Some residents have expressed confusion about how the Something in the Water (SITW) sponsorship is working. Hopefully, this explanation will help clear things up for those who may be concerned.

The City is providing $500,000 up front from the Tourism Investment Program (TIP) fund to assist SITW with marketing expenses. The TIP fund is comprised of mostly taxes generated by visitors. 

The City is also setting aside $2 million this month as a part of the planning process for the festival. The $2 million set aside is an estimate of potential taxes to be generated by the festival based on a economic analysis of the 2019 festival with the assumption that more tickets sold for the 2023 SITW event will generate additional revenue. This $2 million set aside is an estimate of “but for taxes." But for taxes in its simplest form can be defined as “if not but for the 2023 SITW festival, the City would not have received this tax revenue." It is that very same $2 million that is the focal point of the sponsorship agreement.

At the conclusion of the event, the event organizer will produce documentation of the amount of tax revenue generated by the event within the defined geographical boundary (between 4th and 15th streets). Until that point in time, the set aside amount is only an estimate. After the event concludes, city staff will review the tax receipts and ensure any amount paid out as a result of the sponsorship agreement was in fact generated by the event. 

To clarify any confusion, hotel, sales, entertainment and restaurant taxes generated outside that 11-block area go back to the City to benefit residents and are not included as a part of the sponsorship payment.

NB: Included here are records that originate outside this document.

theorem State.handRec_ok (s : State) (gid : Nat) (idx : Nat) (r : List W64) (hs : MemOk s) : MemOk (State.handRec s gid idx r) := by
  unfold State.handRec
  with_reducible repeat' (first | assumption | apply ok_of | simp only [ok_mk] | apply State.setGrp_ok | apply State.acquire_ok | apply State.wakeSplit_ok | apply okOpt_some | apply okOpt_none | apply okOpt_mapS | apply okOpt_map | apply okOpt_ite | intro _ _ _ | intro _ | (refine ok_fst ?_ (by assumption)) | (refine ok_snd ?_ (by assumption)) | (refine okOpt_elim ?_ (by assumption)) | (refine okXS_elim ?_ (by assumption)) | (refine okXS_elimE ?_ (by assumption)) | (refine okXE_elim ?_ (by assumption)) | (refine okXE_elimE ?_ (by assumption)) | (refine okX_elim ?_ (by assumption)) | (refine okO_elim ?_ (by assumption)) | (refine okOptF_elim ?_ (by assumption)) | (refine okOptS_elim ?_ (by assumption)) | (refine okXF_elim ?_ (by assumption)) | (refine okXO_elim ?_ (by assumption)) | split | dsimp only)

theorem State.trAppend_ok (s : State) (t : Nat) (r : List W64) (hs : MemOk s) : MemOk (State.trAppend s t r) := by
  unfold State.trAppend
  with_reducible repeat' (first | assumption | apply ok_of | simp only [ok_mk] | apply State.setTrough_ok | apply State.handRec_ok | intro _ _ _ | intro _ | (refine ok_fst ?_ (by assumption)) | (refine ok_snd ?_ (by assumption)) | (refine okOpt_elim ?_ (by assumption)) | (refine okXS_elim ?_ (by assumption)) | (refine okXS_elimE ?_ (by assumption)) | (refine okXE_elim ?_ (by assumption)) | (refine okXE_elimE ?_ (by assumption)) | (refine okX_elim ?_ (by assumption)) | (refine okO_elim ?_ (by assumption)) | (refine okOptF_elim ?_ (by assumption)) | (refine okOptS_elim ?_ (by assumption)) | (refine okXF_elim ?_ (by assumption)) | (refine okXO_elim ?_ (by assumption)) | split | dsimp only)

theorem State.trClose_ok (s : State) (t : Nat) (hs : MemOk s) : MemOk (State.trClose s t) := by
  unfold State.trClose
  with_reducible repeat' (first | assumption | apply ok_of | simp only [ok_mk] | apply State.setTrough_ok | apply State.handRec_ok | apply foldl_ok | apply foldl_fst_ok | apply ok_ite | intro _ _ _ | intro _ | (refine ok_fst ?_ (by assumption)) | (refine ok_snd ?_ (by assumption)) | (refine okOpt_elim ?_ (by assumption)) | (refine okXS_elim ?_ (by assumption)) | (refine okXS_elimE ?_ (by assumption)) | (refine okXE_elim ?_ (by assumption)) | (refine okXE_elimE ?_ (by assumption)) | (refine okX_elim ?_ (by assumption)) | (refine okO_elim ?_ (by assumption)) | (refine okOptF_elim ?_ (by assumption)) | (refine okOptS_elim ?_ (by assumption)) | (refine okXF_elim ?_ (by assumption)) | (refine okXO_elim ?_ (by assumption)) | split | dsimp only)

theorem State.trTake_ok (s : State) (t : Nat) (hs : MemOk s) : OkOptS (State.trTake s t) := by
  unfold State.trTake
  with_reducible repeat' (first | assumption | apply ok_of | simp only [ok_mk] | apply State.setTrough_ok | apply State.trClose_ok | apply okOpt_some | apply okOpt_none | apply okOpt_mapS | apply okOpt_map | apply okOpt_ite | apply okOptS_some | apply okOptS_none | apply ok_ite | intro _ _ _ | intro _ | (refine ok_fst ?_ (by assumption)) | (refine ok_snd ?_ (by assumption)) | (refine okOpt_elim ?_ (by assumption)) | (refine okXS_elim ?_ (by assumption)) | (refine okXS_elimE ?_ (by assumption)) | (refine okXE_elim ?_ (by assumption)) | (refine okXE_elimE ?_ (by assumption)) | (refine okX_elim ?_ (by assumption)) | (refine okO_elim ?_ (by assumption)) | (refine okOptF_elim ?_ (by assumption)) | (refine okOptS_elim ?_ (by assumption)) | (refine okXF_elim ?_ (by assumption)) | (refine okXO_elim ?_ (by assumption)) | split | dsimp only)

theorem State.setQueue_ok (s : State) (q : Nat) (x : QueueSt) (hs : MemOk s) : MemOk (State.setQueue s q x) := by
  unfold State.setQueue
  with_reducible repeat' (first | assumption | apply ok_of | simp only [ok_mk] | intro _ _ _ | intro _ | (refine ok_fst ?_ (by assumption)) | (refine ok_snd ?_ (by assumption)) | (refine okOpt_elim ?_ (by assumption)) | (refine okXS_elim ?_ (by assumption)) | (refine okXS_elimE ?_ (by assumption)) | (refine okXE_elim ?_ (by assumption)) | (refine okXE_elimE ?_ (by assumption)) | (refine okX_elim ?_ (by assumption)) | (refine okO_elim ?_ (by assumption)) | (refine okOptF_elim ?_ (by assumption)) | (refine okOptS_elim ?_ (by assumption)) | (refine okXF_elim ?_ (by assumption)) | (refine okXO_elim ?_ (by assumption)) | split | dsimp only)

theorem State.packetDone_ok (s : State) (slot : Nat) (q : Nat) (pkt : W32) (hs : MemOk s) : MemOk (State.packetDone s slot q pkt) := by
  unfold State.packetDone
  with_reducible repeat' (first | assumption | apply ok_of | simp only [ok_mk] | apply State.event_ok | apply State.setQueue_ok | apply okOpt_some | apply okOpt_none | apply okOpt_mapS | apply okOpt_map | apply okOpt_ite | intro _ _ _ | intro _ | (refine ok_fst ?_ (by assumption)) | (refine ok_snd ?_ (by assumption)) | (refine okOpt_elim ?_ (by assumption)) | (refine okXS_elim ?_ (by assumption)) | (refine okXS_elimE ?_ (by assumption)) | (refine okXE_elim ?_ (by assumption)) | (refine okXE_elimE ?_ (by assumption)) | (refine okX_elim ?_ (by assumption)) | (refine okO_elim ?_ (by assumption)) | (refine okOptF_elim ?_ (by assumption)) | (refine okOptS_elim ?_ (by assumption)) | (refine okXF_elim ?_ (by assumption)) | (refine okXO_elim ?_ (by assumption)) | split | dsimp only)

theorem State.originDone_ok (s : State) (slot : Nat) (x0 : Origin) (hs : MemOk s) : MemOk (State.originDone s slot x0) := by
  unfold State.originDone
  with_reducible repeat' (first | assumption | apply ok_of | simp only [ok_mk] | apply State.packetDone_ok | intro _ _ _ | intro _ | (refine ok_fst ?_ (by assumption)) | (refine ok_snd ?_ (by assumption)) | (refine okOpt_elim ?_ (by assumption)) | (refine okXS_elim ?_ (by assumption)) | (refine okXS_elimE ?_ (by assumption)) | (refine okXE_elim ?_ (by assumption)) | (refine okXE_elimE ?_ (by assumption)) | (refine okX_elim ?_ (by assumption)) | (refine okO_elim ?_ (by assumption)) | (refine okOptF_elim ?_ (by assumption)) | (refine okOptS_elim ?_ (by assumption)) | (refine okXF_elim ?_ (by assumption)) | (refine okXO_elim ?_ (by assumption)) | split | dsimp only)

theorem State.bankEnter_ok (s : State) (core : Nat) (gid : Nat) (pend : Option Nat) (lines : List Nat) (hs : MemOk s) : MemOk (State.bankEnter s core gid pend lines) := by
  unfold State.bankEnter
  with_reducible repeat' (first | assumption | apply ok_of | simp only [ok_mk] | apply State.setCore_ok | apply State.updGrp_ok | apply okOpt_some | apply okOpt_none | apply okOpt_mapS | apply okOpt_map | apply okOpt_ite | apply foldl_ok | apply foldl_fst_ok | intro _ _ _ | intro _ | (refine ok_fst ?_ (by assumption)) | (refine ok_snd ?_ (by assumption)) | (refine okOpt_elim ?_ (by assumption)) | (refine okXS_elim ?_ (by assumption)) | (refine okXS_elimE ?_ (by assumption)) | (refine okXE_elim ?_ (by assumption)) | (refine okXE_elimE ?_ (by assumption)) | (refine okX_elim ?_ (by assumption)) | (refine okO_elim ?_ (by assumption)) | (refine okOptF_elim ?_ (by assumption)) | (refine okOptS_elim ?_ (by assumption)) | (refine okXF_elim ?_ (by assumption)) | (refine okXO_elim ?_ (by assumption)) | split | dsimp only)

theorem State.engAdd_ok (s : State) (die : Nat) (slot : Nat) (va : Nat) (n : W64) (hs : MemOk s) : MemOk (State.engAdd s die slot va n).1 := by
  unfold State.engAdd
  with_reducible repeat' (first | assumption | apply ok_of | simp only [ok_mk] | apply State.engUpd_ok | apply ok_ite | intro _ _ _ | intro _ | (refine ok_fst ?_ (by assumption)) | (refine ok_snd ?_ (by assumption)) | (refine okOpt_elim ?_ (by assumption)) | (refine okXS_elim ?_ (by assumption)) | (refine okXS_elimE ?_ (by assumption)) | (refine okXE_elim ?_ (by assumption)) | (refine okXE_elimE ?_ (by assumption)) | (refine okX_elim ?_ (by assumption)) | (refine okO_elim ?_ (by assumption)) | (refine okOptF_elim ?_ (by assumption)) | (refine okOptS_elim ?_ (by assumption)) | (refine okXF_elim ?_ (by assumption)) | (refine okXO_elim ?_ (by assumption)) | split | dsimp only)

theorem State.doneWord_ok (s : State) (slot : Nat) (org : Origin) (addr : W64) (hs : MemOk s) : OkOpt (State.doneWord s slot org addr) := by
  unfold State.doneWord
  with_reducible repeat' (first | assumption | apply ok_of | simp only [ok_mk] | apply State.event_ok | apply State.engAdd_ok | apply okOpt_some | apply okOpt_none | apply okOpt_mapS | apply okOpt_map | apply okOpt_ite | apply ok_ite | intro _ _ _ | intro _ | (refine ok_fst ?_ (by assumption)) | (refine ok_snd ?_ (by assumption)) | (refine okOpt_elim ?_ (by assumption)) | (refine okXS_elim ?_ (by assumption)) | (refine okXS_elimE ?_ (by assumption)) | (refine okXE_elim ?_ (by assumption)) | (refine okXE_elimE ?_ (by assumption)) | (refine okX_elim ?_ (by assumption)) | (refine okO_elim ?_ (by assumption)) | (refine okOptF_elim ?_ (by assumption)) | (refine okOptS_elim ?_ (by assumption)) | (refine okXF_elim ?_ (by assumption)) | (refine okXO_elim ?_ (by assumption)) | split | dsimp only)

theorem State.noteLate_ok (s : State) (kid : Nat) (hs : MemOk s) : MemOk (State.noteLate s kid) := by
  unfold State.noteLate
  with_reducible repeat' (first | assumption | apply ok_of | simp only [ok_mk] | apply State.event_ok | apply okOpt_some | apply okOpt_none | apply okOpt_mapS | apply okOpt_map | apply okOpt_ite | apply ok_ite | intro _ _ _ | intro _ | (refine ok_fst ?_ (by assumption)) | (refine ok_snd ?_ (by assumption)) | (refine okOpt_elim ?_ (by assumption)) | (refine okXS_elim ?_ (by assumption)) | (refine okXS_elimE ?_ (by assumption)) | (refine okXE_elim ?_ (by assumption)) | (refine okXE_elimE ?_ (by assumption)) | (refine okX_elim ?_ (by assumption)) | (refine okO_elim ?_ (by assumption)) | (refine okOptF_elim ?_ (by assumption)) | (refine okOptS_elim ?_ (by assumption)) | (refine okXF_elim ?_ (by assumption)) | (refine okXO_elim ?_ (by assumption)) | split | dsimp only)

theorem State.gridEnd_ok (s : State) (k : Nat) (hs : MemOk s) : MemOk (State.gridEnd s k) := by
  unfold State.gridEnd
  with_reducible repeat' (first | assumption | apply ok_of | simp only [ok_mk] | apply State.originDone_ok | apply State.doneWord_ok | apply State.noteLate_ok | apply okE_done | apply okE_ctl | apply okE_fault | apply okE_stall | apply okE_pause | apply okE_trap | apply okE_async | apply okE_gone | apply okE_late | apply okOpt_some | apply okOpt_none | apply okOpt_mapS | apply okOpt_map | apply okOpt_ite | intro _ _ _ | intro _ | (refine ok_fst ?_ (by assumption)) | (refine ok_snd ?_ (by assumption)) | (refine okOpt_elim ?_ (by assumption)) | (refine okXS_elim ?_ (by assumption)) | (refine okXS_elimE ?_ (by assumption)) | (refine okXE_elim ?_ (by assumption)) | (refine okXE_elimE ?_ (by assumption)) | (refine okX_elim ?_ (by assumption)) | (refine okO_elim ?_ (by assumption)) | (refine okOptF_elim ?_ (by assumption)) | (refine okOptS_elim ?_ (by assumption)) | (refine okXF_elim ?_ (by assumption)) | (refine okXO_elim ?_ (by assumption)) | split | dsimp only)

theorem State.retryGrids_ok (s : State) (hs : MemOk s) : MemOk (State.retryGrids s) := by
  unfold State.retryGrids
  with_reducible repeat' (first | assumption | apply ok_of | simp only [ok_mk] | apply State.gridEnd_ok | apply foldl_ok | apply foldl_fst_ok | intro _ _ _ | intro _ | (refine ok_fst ?_ (by assumption)) | (refine ok_snd ?_ (by assumption)) | (refine okOpt_elim ?_ (by assumption)) | (refine okXS_elim ?_ (by assumption)) | (refine okXS_elimE ?_ (by assumption)) | (refine okXE_elim ?_ (by assumption)) | (refine okXE_elimE ?_ (by assumption)) | (refine okX_elim ?_ (by assumption)) | (refine okO_elim ?_ (by assumption)) | (refine okOptF_elim ?_ (by assumption)) | (refine okOptS_elim ?_ (by assumption)) | (refine okXF_elim ?_ (by assumption)) | (refine okXO_elim ?_ (by assumption)) | split | dsimp only)

theorem State.tryTeamEnd_ok (s : State) (tid : Nat) (hs : MemOk s) : MemOk (State.tryTeamEnd s tid) := by
  unfold State.tryTeamEnd
  with_reducible repeat' (first | assumption | apply ok_of | simp only [ok_mk] | apply State.gridEnd_ok | apply okOpt_some | apply okOpt_none | apply okOpt_mapS | apply okOpt_map | apply okOpt_ite | apply ok_ite | intro _ _ _ | intro _ | (refine ok_fst ?_ (by assumption)) | (refine ok_snd ?_ (by assumption)) | (refine okOpt_elim ?_ (by assumption)) | (refine okXS_elim ?_ (by assumption)) | (refine okXS_elimE ?_ (by assumption)) | (refine okXE_elim ?_ (by assumption)) | (refine okXE_elimE ?_ (by assumption)) | (refine okX_elim ?_ (by assumption)) | (refine okO_elim ?_ (by assumption)) | (refine okOptF_elim ?_ (by assumption)) | (refine okOptS_elim ?_ (by assumption)) | (refine okXF_elim ?_ (by assumption)) | (refine okXO_elim ?_ (by assumption)) | split | dsimp only)

end Sys2Proof.Machine
end

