theorem onceWord_ok (s : State) (h : Hdr) (lat : Lat) (us : List Use) (body : State → Ctx → Eff) (hs : MemOk s) (hbody : ∀ y0 y1, MemOk y0 → OkE (body y0 y1)) : OkO (onceWord s h lat us body) := by
  unfold onceWord
  with_reducible repeat' (first | assumption | apply ok_of | simp only [ok_mk] | apply hbody | apply issue_ok | apply okO_next | apply okO_fault | apply okO_refused | apply okE_done | apply okE_ctl | apply okE_fault | apply okE_stall | apply okE_pause | apply okE_trap | apply okE_async | apply okE_gone | apply okE_late | apply ok_ite | intro _ _ _ | intro _ | (refine ok_fst ?_ (by assumption)) | (refine ok_snd ?_ (by assumption)) | (refine okOpt_elim ?_ (by assumption)) | (refine okXS_elim ?_ (by assumption)) | (refine okXS_elimE ?_ (by assumption)) | (refine okXE_elim ?_ (by assumption)) | (refine okXE_elimE ?_ (by assumption)) | (refine okX_elim ?_ (by assumption)) | (refine okO_elim ?_ (by assumption)) | (refine okOptF_elim ?_ (by assumption)) | (refine okOptS_elim ?_ (by assumption)) | (refine okXF_elim ?_ (by assumption)) | (refine okXO_elim ?_ (by assumption)) | split | dsimp only)

theorem relAt_ok (s : State) (c : Ctx) (rel : Bool) (sc : Scope) (hs : MemOk s) : OkXE (relAt s c rel sc) := by
  unfold relAt
  with_reducible repeat' (first | assumption | apply ok_of | simp only [ok_mk] | apply State.pass_ok | apply State.release_ok | apply okE_done | apply okE_ctl | apply okE_fault | apply okE_stall | apply okE_pause | apply okE_trap | apply okE_async | apply okE_gone | apply okE_late | apply okXE_ok | apply okXE_error | apply ok_ite | intro _ _ _ | intro _ | (refine ok_fst ?_ (by assumption)) | (refine ok_snd ?_ (by assumption)) | (refine okOpt_elim ?_ (by assumption)) | (refine okXS_elim ?_ (by assumption)) | (refine okXS_elimE ?_ (by assumption)) | (refine okXE_elim ?_ (by assumption)) | (refine okXE_elimE ?_ (by assumption)) | (refine okX_elim ?_ (by assumption)) | (refine okO_elim ?_ (by assumption)) | (refine okOptF_elim ?_ (by assumption)) | (refine okOptS_elim ?_ (by assumption)) | (refine okXF_elim ?_ (by assumption)) | (refine okXO_elim ?_ (by assumption)) | split | dsimp only)

end Sys2Proof.Machine
end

Hypothetically, let’s pretend the festival generates an additional $2.0 million of tax revenue between 4th and 15th streets above what would normally be collected inside that area if SITW didn’t happen. The City would take out $500,000 (what was provided to SITW for advanced marketing) and give $1.5 million of it back to the festival so that the total payment made to the event organizer was in line with the $2 million in tax revenue generated by the event. 

Again, ALL local taxes generated outside of the festival boundaries – when visitors eat at a restaurant, stay at a hotel, visit the Aquarium, rent a beach house and shop with local retailers during their stay – all those taxes go back to the City and are both reinvested in tourism and support the general fund, offsetting the money residents and local businesses pay in taxes.

A true up of the agreement will occur ensuring that the payment made to the event organizer does not exceed tax revenue generated. It is possible that an additional study could be done to determine the overall quantitative economic impact of the region; however, what is impossible to measure and determine will be the qualitative impacts - community goodwill, positive media coverage, etc. - that this event will have on Virginia Beach and its residents.